──────── Extracted information ────────

-- ==== Sys2Proof/Machine/Boundary.lean ====
section
/-! DEFINITION. The tick boundary: the ordered actions of R25, and what the other chapters do at a boundary (chapters 1, 2, 8,
13, 17, 18, 20, 21, 22 and 25). -/

namespace Sys2Proof.Machine

def modClock (f : Clock → Clock) (s : State) : State := { s with clock := f s.clock }
def modLedger (f : Ledger → Ledger) (s : State) : State := { s with ledger := f s.ledger }

/-- What the tick that opens is (R30, R31, R34, R35, R693). -/
inductive Opens where
  | step | enter | hold | replay | leave | quiet | idle
  deriving DecidableEq, Repr

/-! ### Step 1: the overrun check -/

/-- The module's own part of the check: with a reachable peer it is the verdict at the seal point (R494), else what is
incomplete now (R33, R70, R713). The answer is the verdict, the first incomplete ordinal, and how many there are. -/
def ownCheck (s : State) : Bool × Nat × Nat :=
  if s.clock.mode != .scheduled || s.clock.hold then (false, 0, 0)
  else if reachable s != [] && s.chain.sealed_ then (s.chain.verdict, s.chain.sealFirst.toNat, s.chain.sealCount.toNat)
  else (ownVerdict s, nth 0 (incomplete s) 0, (incomplete s).length)

/-- A peer's vote, or a peer's silence, holds the next tick (R495, R496). [DEDUCED: log 67] -/
def peerCheck (s : State) : Bool := s.clock.mode == .scheduled && peerHold s

/-- The peer module whose vote or silence decided. -/
def votingModule (s : State) : Nat :=
  match (reachable s).find? fun p => holdsNext (portOf s p) with
  | some p => (portOf s p).peer.toNat
  | none => 0

/-- The outcome of the check is recorded and counted (R34, R684, R710, R713). [DEDUCED: log 65] -/
def recordCheck (own : Bool × Nat × Nat) (peer : Bool) (s : State) : State :=
  if own.1 then
    hubRaise 133 (recordAt 0x06 blkLocket (own.2.1 + own.2.2 * 2 ^ 10)
      (modLedger (fun l => { l with overruns := satInc l.overruns, cur := { l.cur with overrun := true } }) s))
  else if peer then
    hubRaise 133 (recordAt 0x06 blkLocket (2 ^ 21 + votingModule s * 2 ^ 22)
      (modLedger (fun l => { l with peerHolds := satInc l.peerHolds, cur := { l.cur with peerHold := true } }) s))
  else s

/-- A decided hold ends scheduled service when the work has been replayed before, or replay is disabled (R37, R696, R697). -/
def noReplay (ovr : Bool) (s : State) : State :=
  if ovr && !s.clock.hold && (s.clock.replay || !s.ledger.replay) then endService 0x06 s else s

/-! ### What the next tick is -/

/-- The last step of the plan has run (R613). -/
def lastStep (s : State) : Bool := let p := s.nutas.plan; p.nticks != 0 && decide (p.nticks ≤ p.step + 1)

/-- A plan that waits cannot enter any more (R614): its first load is not armed by the end of tick START − 2, or the
counter has stepped past its place. [DEDUCED: log 61] -/
def planLate (s : State) (new : Nat) : Bool :=
  let p := s.nutas.plan
  p.phase == .waiting && p.start != 0 &&
    (if s.clock.quiet then new != p.start else decide (p.start ≤ new) || (new + 1 == p.start && p.ready.isNone))

/-- The module may enter scheduled mode: it is ALIGNED or the reference, where it has peers (R493). -/
def mayEnter (s : State) : Bool := reachable s == [] || s.chain.aligned || s.chain.isRef

/-- A board plan may not enter at its START (R493, R612). [DEDUCED: log 61] -/
def planUnaligned (s : State) : Bool :=
  s.nutas.plan.phase == .waiting && s.nutas.plan.start != 0 && s.clock.quiet && !mayEnter s

/-- A plan without a START waits until the module may enter (R493). [DEDUCED: log 61] -/
def planHeld (s : State) : Bool :=
  s.nutas.plan.phase == .waiting && s.nutas.plan.start == 0 && !mayEnter s

/-- A waiting plan that cannot enter is given up (R493, R614). -/
def planDrop (new : Nat) (s : State) : State :=
  if planLate s new then inTick (BitVec.ofNat 48 new) (complete s.nutas.plan.num stLateStart 0 0) (clearPlan s)
  else if planUnaligned s then inTick (BitVec.ofNat 48 new) (complete s.nutas.plan.num stNotAligned 0 0) (clearPlan s)
  else s

/-- The tick that opens (R30, R31, R34, R35). -/
def opens (s : State) (ovr : Bool) (new : Nat) : Opens :=
  let p := s.nutas.plan
  if s.clock.mode = .scheduled then
    if s.clock.hold then (if s.clock.leaving then .leave else if ovr then .hold else .replay)
    else if ovr then .hold
    else if s.clock.leaving || lastStep s then .leave
    else .step
  else if s.clock.quiet then (if planHeld s then .quiet else .enter)
  else if p.phase = .waiting ∧ !planHeld s ∧ p.ready.isSome ∧ (p.start = 0 ∨ new + 1 = p.start) then .quiet
  else .idle

/-! ### Step 3: swaps -/

/-- The step whose armed load swaps in now (R27, R613). A load that is whole before the tick whose closing boundary needs it is
armed at once, and its swap still waits for its own step's boundary (R26). [DESIGN CHOICE: log 93] -/
def stepDue (s : State) (o : Opens) (ending : Nat) : Option Nat :=
  match s.nutas.plan.ready with
  | some (k, due) =>
    if due ≤ ending ∧ ((o = .enter ∧ k = 0) ∨ (o = .step ∧ k = s.nutas.plan.step + 1)) then some k else none
  | none => none

/-- The beads whose image the step's setting gives stand in the shadow bank: their swap is due (R606, R726). -/
def markImages (k ending : Nat) (s : State) : State :=
  match bundleOf s s.nutas.plan.slot with
  | none => s
  | some b =>
    let base := settingBase b (schedSetting (planEntry s b k))
    ((List.range 1024).filter (ordLive s)).foldl (fun t o =>
      match settingBank s b base o with
      | none => t
      | some _ => modBead o (fun x => { x with swapDue := some ending }) t) s

/-- Setting memories, check images and reach masks swap (R25, R26). -/
def swapSetting (s : State) : State :=
  { s with
    fabric := { s.fabric with
      active := s.fabric.shadow, shadow := s.fabric.active, activeId := s.fabric.shadowId, shadowId := s.fabric.activeId }
    clasps := { s.clasps with check := s.clasps.checkShadow, checkShadow := s.clasps.check }
    nutas := { s.nutas with reach := s.nutas.reachShadow, reachShadow := s.nutas.reach, plan := { s.nutas.plan with ready := none } } }

/-- Instruction memories swap, each bead's where its work is complete (R25, R69). [DEDUCED: log 65] -/
def swapImages (ending : Nat) (s : State) : State :=
  let due := (s.beads.filter fun p => ordLive s p.1 && beadComplete p.2 &&
    (match p.2.swapDue with
     | some d => decide (d ≤ ending)
     | none => false)).map (·.1)
  if due = [] then s
  else due.foldl (fun t o => modBead o swapBead t) (modLedger (fun l => { l with iswap := l.iswap + 1 }) s)

/-- A LOAD_PROGRAM whose beads have all swapped completes (R609). -/
def programsDone (new : Nat) (s : State) : State :=
  s.nutas.waits.foldl (fun t w => match w with
    | .program n first last =>
      if (t.beads.any fun p => decide (first ≤ p.1) && decide (p.1 ≤ last) && ordLive t p.1 && p.2.swapDue.isSome) ||
         (t.nutas.loads.any fun l => match l.what with
           | .program k _ _ _ _ => k == n
           | _ => false) then t
      else complete n stOk 0 (BitVec.ofNat 64 new) (dropWait (fun x => x == w) t)
    | _ => t) s

/-- Translation stores swap with the window attributes (R325, R328, R604), and the same change begins to go into the bank that
has become the shadow; its MAPs and UNMAPs complete when it stands there. [DEDUCED: log 54] -/
def swapStores (ending new : Nat) (s : State) : State :=
  match s.mmu.swapDue with
  | none => s
  | some d =>
    if ending < d then s
    else
      let s1 : State := { s with
        mmu := { s.mmu with
          active := s.mmu.shadow
          win := s.mmu.winShadow
          swapDue := none
          walks := s.mmu.walks.map fun p => (p.1, p.2.map fun w => { w with cached := false }) }
        beads := s.beads.map fun p => (p.1, { p.2 with tlb := [] })
        ledger := { s.ledger with tsSwap := s.ledger.tsSwap + 1 } }
      let nums := s.nutas.waits.filterMap fun w => match w with
        | .map n => if n ∈ mirrored s then none else some n
        | _ => none
      finishLoads (addLoad ⟨.mirror nums (BitVec.ofNat 48 new), bankGranules s.mmu.active s.mmu.shadow⟩
        (completeWaits (fun w => match w with
          | .window n => some n
          | _ => none) stOk 0 s1))

/-- The command of a BIND or UNBIND whose view has swapped in completes (R610). [DEDUCED: log 56] -/
def viewDone (new : Nat) (w : Waits) (s : State) : State :=
  match w with
  | .view n a true =>
    complete n stOk 0 (BitVec.ofNat 64 new) (dropWait (fun x => x == w)
      (setCohort a { cohortOf s a with st := 1, bindTick := BitVec.ofNat 48 new } s))
  | .view n a false => complete n stOk 0 0 (dropWait (fun x => x == w) (setCohort a {} s))
  | _ => s

/-- Cohort views swap (R290, R610). What the strands have delivered before keeps the selectors of the old view (R293, R358).
[DEDUCED: log 87] -/
def swapViews (ending new : Nat) (s : State) : State :=
  match s.nutas.viewDue with
  | none => s
  | some d =>
    if ending < d then s
    else
      let s1 := modLedger (fun l => { l with viewSwap := l.viewSwap + 1 })
        (modNutas (fun n => { n with view := n.viewShadow, viewShadow := n.view, viewDue := none }) (eachBead feedAll s))
      s1.nutas.waits.foldl (fun t w => viewDone new w t) s1

/-- Steps 3 to 5 of R25, where the check passed and the ending tick was no hold tick. [DEDUCED: log 65] -/
def swapsAndChecks (o : Opens) (ending new : Nat) (s : State) : State :=
  let s1 := match stepDue s o ending with
    | some k => swapSetting (markImages k ending s)
    | none => s
  let s2 := programsDone new (swapImages ending s1)
  let s3 := swapViews ending new (swapStores ending new s2)
  let s4 := if o = .step then claspChecks false s3 else if o = .enter then claspChecks true s3 else s3
  if s4.commit.armed && decide (s4.commit.due ≤ ending) then hubRaise 138 (countEv blkLocket 0x09 1 (flip s4)) else s4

────────

[Work to be completed]:
The response must hold only the lines above from the line with "s.nutas.plan.phase == .waiting && s.nutas.plan.start != 0" through the line with "s.nutas.plan.phase == .waiting && s.nutas.plan.start == 0", each copied exactly, both ends kept.

[The answer]:
  s.nutas.plan.phase == .waiting && s.nutas.plan.start != 0 && s.clock.quiet && !mayEnter s

/-- A plan without a START waits until the module may enter (R493). [DEDUCED: log 61] -/
def planHeld (s : State) : Bool :=
  s.nutas.plan.phase == .waiting && s.nutas.plan.start == 0 && !mayEnter s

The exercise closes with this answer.